**YOUR GOAL**
From the listing below, copy each line that holds "origin".

**MATERIAL FOR THIS EXERCISE**
/-! ### Index register and memory (spec/44_index_memory.md) -/

/-- `Annn` and `Fx1E`: `I` becomes `nnn`, or `I + Vx` modulo 65536 with no flag (R181, R182). -/
def Obligations.IndexLoadAndAdd : Prop :=
  Encodes 0xF000#16 0xA000#16 (fun op => .ldI (fieldNnn op)) ∧
  Encodes 0xF0FF#16 0xF01E#16 (fun op => .addI (fieldX op)) ∧
  (∀ (nnn : BitVec 12) (s : State), ∃ t, exec (.ldI nnn) s = .next t ∧ t.i.toNat = nnn.toNat ∧ t.pc = s.pc + 2#16 ∧
    t.waiting = false ∧ Unchanged { i := true } s t) ∧
  (∀ (x : Reg) (s : State), ∃ t, exec (.addI x) s = .next t ∧
    t.i.toNat = (s.i.toNat + (s.readV x).toNat) % 65536 ∧ t.pc = s.pc + 2#16 ∧ t.waiting = false ∧
    Unchanged { i := true } s t)

/-- `Fx29`: for a digit, `I` becomes `5 * Vx`; for a larger byte, DIGIT_RANGE with the byte as `fault_addr` (R183). -/
def Obligations.GlyphAddressOfDigit : Prop :=
  Encodes 0xF0FF#16 0xF029#16 (fun op => .ldFont (fieldX op)) ∧
  ∀ (x : Reg) (s : State),
    ((s.readV x).toNat ≤ 15 → ∃ t, exec (.ldFont x) s = .next t ∧ t.i.toNat = 5 * (s.readV x).toNat ∧
      t.pc = s.pc + 2#16 ∧ t.waiting = false ∧ Unchanged { i := true } s t) ∧
    (15 < (s.readV x).toNat →
      exec (.ldFont x) s = .next (s.enterFault .digitRange (encode (.ldFont x)) (some (zextByte (s.readV x)))))

/-- `Fx33`: the three decimal digits of `Vx` go to `I`, `I+1`, `I+2`, and every other byte is as before; MEM_RANGE when
`I + 3 > 4096` (R184). -/
def Obligations.BcdStoresThreeDigits : Prop :=
  Encodes 0xF0FF#16 0xF033#16 (fun op => .ldBcd (fieldX op)) ∧
  ∀ (x : Reg) (s : State), Memory.wf s.params.font s.mem →
    (s.i.toNat + 3 ≤ 4096 → ∃ t, exec (.ldBcd x) s = .next t ∧
      (t.readByte s.i.toNat).toNat = (s.readV x).toNat / 100 ∧
      (t.readByte (s.i.toNat + 1)).toNat = (s.readV x).toNat / 10 % 10 ∧
      (t.readByte (s.i.toNat + 2)).toNat = (s.readV x).toNat % 10 ∧
      t.pc = s.pc + 2#16 ∧ t.waiting = false ∧ Unchanged { stored := (s.i.toNat, 3) } s t) ∧
    (4096 < s.i.toNat + 3 → exec (.ldBcd x) s = .next (s.enterFault .memRange (encode (.ldBcd x)) (some s.i)))

/-- `Fx55`: `V0` to `Vx` go to `I` to `I+x`, and every other byte is as before; MEM_RANGE when `I + x + 1 > 4096` (R186). -/
def Obligations.StoreRegistersThroughVx : Prop :=
  Encodes 0xF0FF#16 0xF055#16 (fun op => .storeRegs (fieldX op)) ∧
  ∀ (x : Reg) (s : State), Memory.wf s.params.font s.mem →
    (s.i.toNat + x.val + 1 ≤ 4096 → ∃ t, exec (.storeRegs x) s = .next t ∧
      (∀ j : Reg, j ≤ x → t.readByte (s.i.toNat + j.val) = s.readV j) ∧
      t.pc = s.pc + 2#16 ∧ t.waiting = false ∧ Unchanged { stored := (s.i.toNat, x.val + 1) } s t) ∧
    (4096 < s.i.toNat + x.val + 1 →
      exec (.storeRegs x) s = .next (s.enterFault .memRange (encode (.storeRegs x)) (some s.i)))

/-- `Fx65`: `I` to `I+x` go to `V0` to `Vx`, and the registers above are as before; MEM_RANGE when `I + x + 1 > 4096` (R187). -/
def Obligations.LoadRegistersThroughVx : Prop :=
  Encodes 0xF0FF#16 0xF065#16 (fun op => .loadRegs (fieldX op)) ∧
  ∀ (x : Reg) (s : State),
    (s.i.toNat + x.val + 1 ≤ 4096 → ∃ t, exec (.loadRegs x) s = .next t ∧
      (∀ j : Reg, j ≤ x → t.readV j = s.readByte (s.i.toNat + j.val)) ∧
      t.pc = s.pc + 2#16 ∧ t.waiting = false ∧ Unchanged { regs := regsThrough x } s t) ∧
    (4096 < s.i.toNat + x.val + 1 →
      exec (.loadRegs x) s = .next (s.enterFault .memRange (encode (.loadRegs x)) (some s.i)))

/-- A byte stored is seen by the very next fetch: after `Fx55` or `Fx33` with `I` the address of the next instruction, the next
word fetched is made of the first two bytes stored (R77). -/
def Obligations.SelfModifyingCodeIsFetched : Prop :=
  ∀ (x : Reg) (s t : State), Memory.wf s.params.font s.mem → s.i = s.pc + 2#16 → s.pc.toNat ≤ 0xFFE →
    (exec (.storeRegs x) s = .next t → 1 ≤ x.val → s.i.toNat + x.val + 1 ≤ 4096 →
      t.fetch = some (wordOfBytes (s.readV 0) (s.readV 1))) ∧
    (exec (.ldBcd x) s = .next t → s.i.toNat + 3 ≤ 4096 →
      t.fetch = some (wordOfBytes (BitVec.ofNat 8 ((s.readV x).toNat / 100)) (BitVec.ofNat 8 ((s.readV x).toNat / 10 % 10))))

/-! ### Display (spec/45_display.md) -/

/-- `00E0`: every pixel is off and nothing else changes (R191). -/
def Obligations.ClearDisplay : Prop :=
  Encodes 0xFFFF#16 0x00E0#16 (fun _ => .cls) ∧
  ∀ s : State, ∃ t, exec .cls s = .next t ∧ (∀ c r, t.display.pixel c r = false) ∧ t.pc = s.pc + 2#16 ∧
    t.waiting = false ∧ Unchanged { display := true } s t

/-- `Dxyn`: each pixel of the grid is inverted exactly when a 1 bit of the sprite targets it, bits outside the grid are dropped
without wrapping, and VF is 1 exactly when some inverted pixel was on; MEM_RANGE, with nothing drawn, when `I + n > 4096`. This
is the pixel by pixel meaning of R192's loop (R192 to R195). -/
def Obligations.DrawSpriteInvertsCoveredPixels : Prop :=
  Encodes 0xF000#16 0xD000#16 (fun op => .drw (fieldX op) (fieldY op) (fieldN op)) ∧
  ∀ (x y : Reg) (n : Fin 16) (s : State),
    (s.i.toNat + n.val ≤ 4096 → ∃ t rows, exec (.drw x y n) s = .next t ∧
      rows = (List.range n.val).map (fun j => s.readByte (s.i.toNat + j)) ∧
      (∀ c r, c < 64 → r < 32 → t.display.pixel c r =
        (s.display.pixel c r ^^ spriteCovers rows (s.readV x).toNat (s.readV y).toNat c r)) ∧
      (t.readV vf = 0#8 ∨ t.readV vf = 1#8) ∧
      (t.readV vf = 1#8 ↔ ∃ c r, c < 64 ∧ r < 32 ∧ s.display.pixel c r = true ∧
        spriteCovers rows (s.readV x).toNat (s.readV y).toNat c r = true) ∧
      t.pc = s.pc + 2#16 ∧ t.waiting = false ∧ Unchanged { regs := [vf], display := true } s t) ∧
    (4096 < s.i.toNat + n.val →
      exec (.drw x y n) s = .next (s.enterFault .memRange (encode (.drw x y n)) (some s.i)))

/-- Drawing the same sprite twice at the same origin restores every pixel: on a clear display the first draw reports no collision,
and the second one exactly when some bit of the sprite equal to 1 lies inside the grid (R196). Where `x` or `y` is F the first draw
may move the origin of the second. -/
def Obligations.DrawingTwiceRestoresDisplay : Prop :=
  ∀ (x y : Reg) (n : Fin 16) (s : State) (rows : List Byte), s.i.toNat + n.val ≤ 4096 →
    rows = (List.range n.val).map (fun j => s.readByte (s.i.toNat + j)) →
    ∃ t, exec (.drw x y n) s = .next t ∧
      (t.readV x = s.readV x → t.readV y = s.readV y →
        ∃ u, exec (.drw x y n) t = .next u ∧ u.display = s.display ∧
          ((∀ c r, s.display.pixel c r = false) → t.readV vf = 0#8 ∧
            (u.readV vf = 0#8 ∨ u.readV vf = 1#8) ∧
            (u.readV vf = 1#8 ↔
              ∃ c r, c < 64 ∧ r < 32 ∧ spriteCovers rows (s.readV x).toNat (s.readV y).toNat c r = true)))

/-- The display output: bit `64*r + c` is `Pix[c][r]` (R240). -/
def Obligations.DisplayOutputIsRowMajor : Prop :=
  ∀ (s : State) (c : Fin 64) (r : Fin 32),
    s.output.display[64 * r.val + c.val]'(by omega) = s.display.pixel c.val r.val

/-! ### Keypad and timers (spec/46_keypad_timer.md) -/

/-- `Ex9E` and `ExA1`: with `Vx` a key id, the skip is taken on the level of that key; with a larger byte, KEY_RANGE (R201, R202). -/
def Obligations.SkipsOnKeyLevel : Prop :=
  Encodes 0xF0FF#16 0xE09E#16 (fun op => .skp (fieldX op)) ∧
  Encodes 0xF0FF#16 0xE0A1#16 (fun op => .sknp (fieldX op)) ∧
  ∀ (x : Reg) (s : State),
    (∀ k : KeyId, (s.readV x).toNat = k.val →
      exec (.skp x) s = .next { s with pc := s.pc + (if s.key k then 4#16 else 2#16), waiting := false } ∧
      exec (.sknp x) s = .next { s with pc := s.pc + (if s.key k then 2#16 else 4#16), waiting := false }) ∧
    (15 < (s.readV x).toNat →
      exec (.skp x) s = .next (s.enterFault .keyRange (encode (.skp x)) (some (zextByte (s.readV x)))) ∧
      exec (.sknp x) s = .next (s.enterFault .keyRange (encode (.sknp x)) (some (zextByte (s.readV x)))))

/-- `Fx0A`: with no key pressed it waits and changes nothing else; with keys pressed `Vx` becomes the lowest pressed key id and the
core goes on (R203). -/
def Obligations.KeyWaitTakesLowestKey : Prop :=
  Encodes 0xF0FF#16 0xF00A#16 (fun op => .ldVxKey (fieldX op)) ∧
  ∀ (x : Reg) (s : State),
    ((∀ k, s.key k = false) → exec (.ldVxKey x) s = .next { s with waiting := true }) ∧
    (∀ k : KeyId, s.key k = true → (∀ j < k, s.key j = false) →
      ∃ t, exec (.ldVxKey x) s = .next t ∧ (t.readV x).toNat = k.val ∧ t.pc = s.pc + 2#16 ∧ t.waiting = false ∧
        Unchanged { regs := [x] } s t)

**REPLY TO THE EXERCISE**
/-- Drawing the same sprite twice at the same origin restores every pixel: on a clear display the first draw reports no collision,
may move the origin of the second. -/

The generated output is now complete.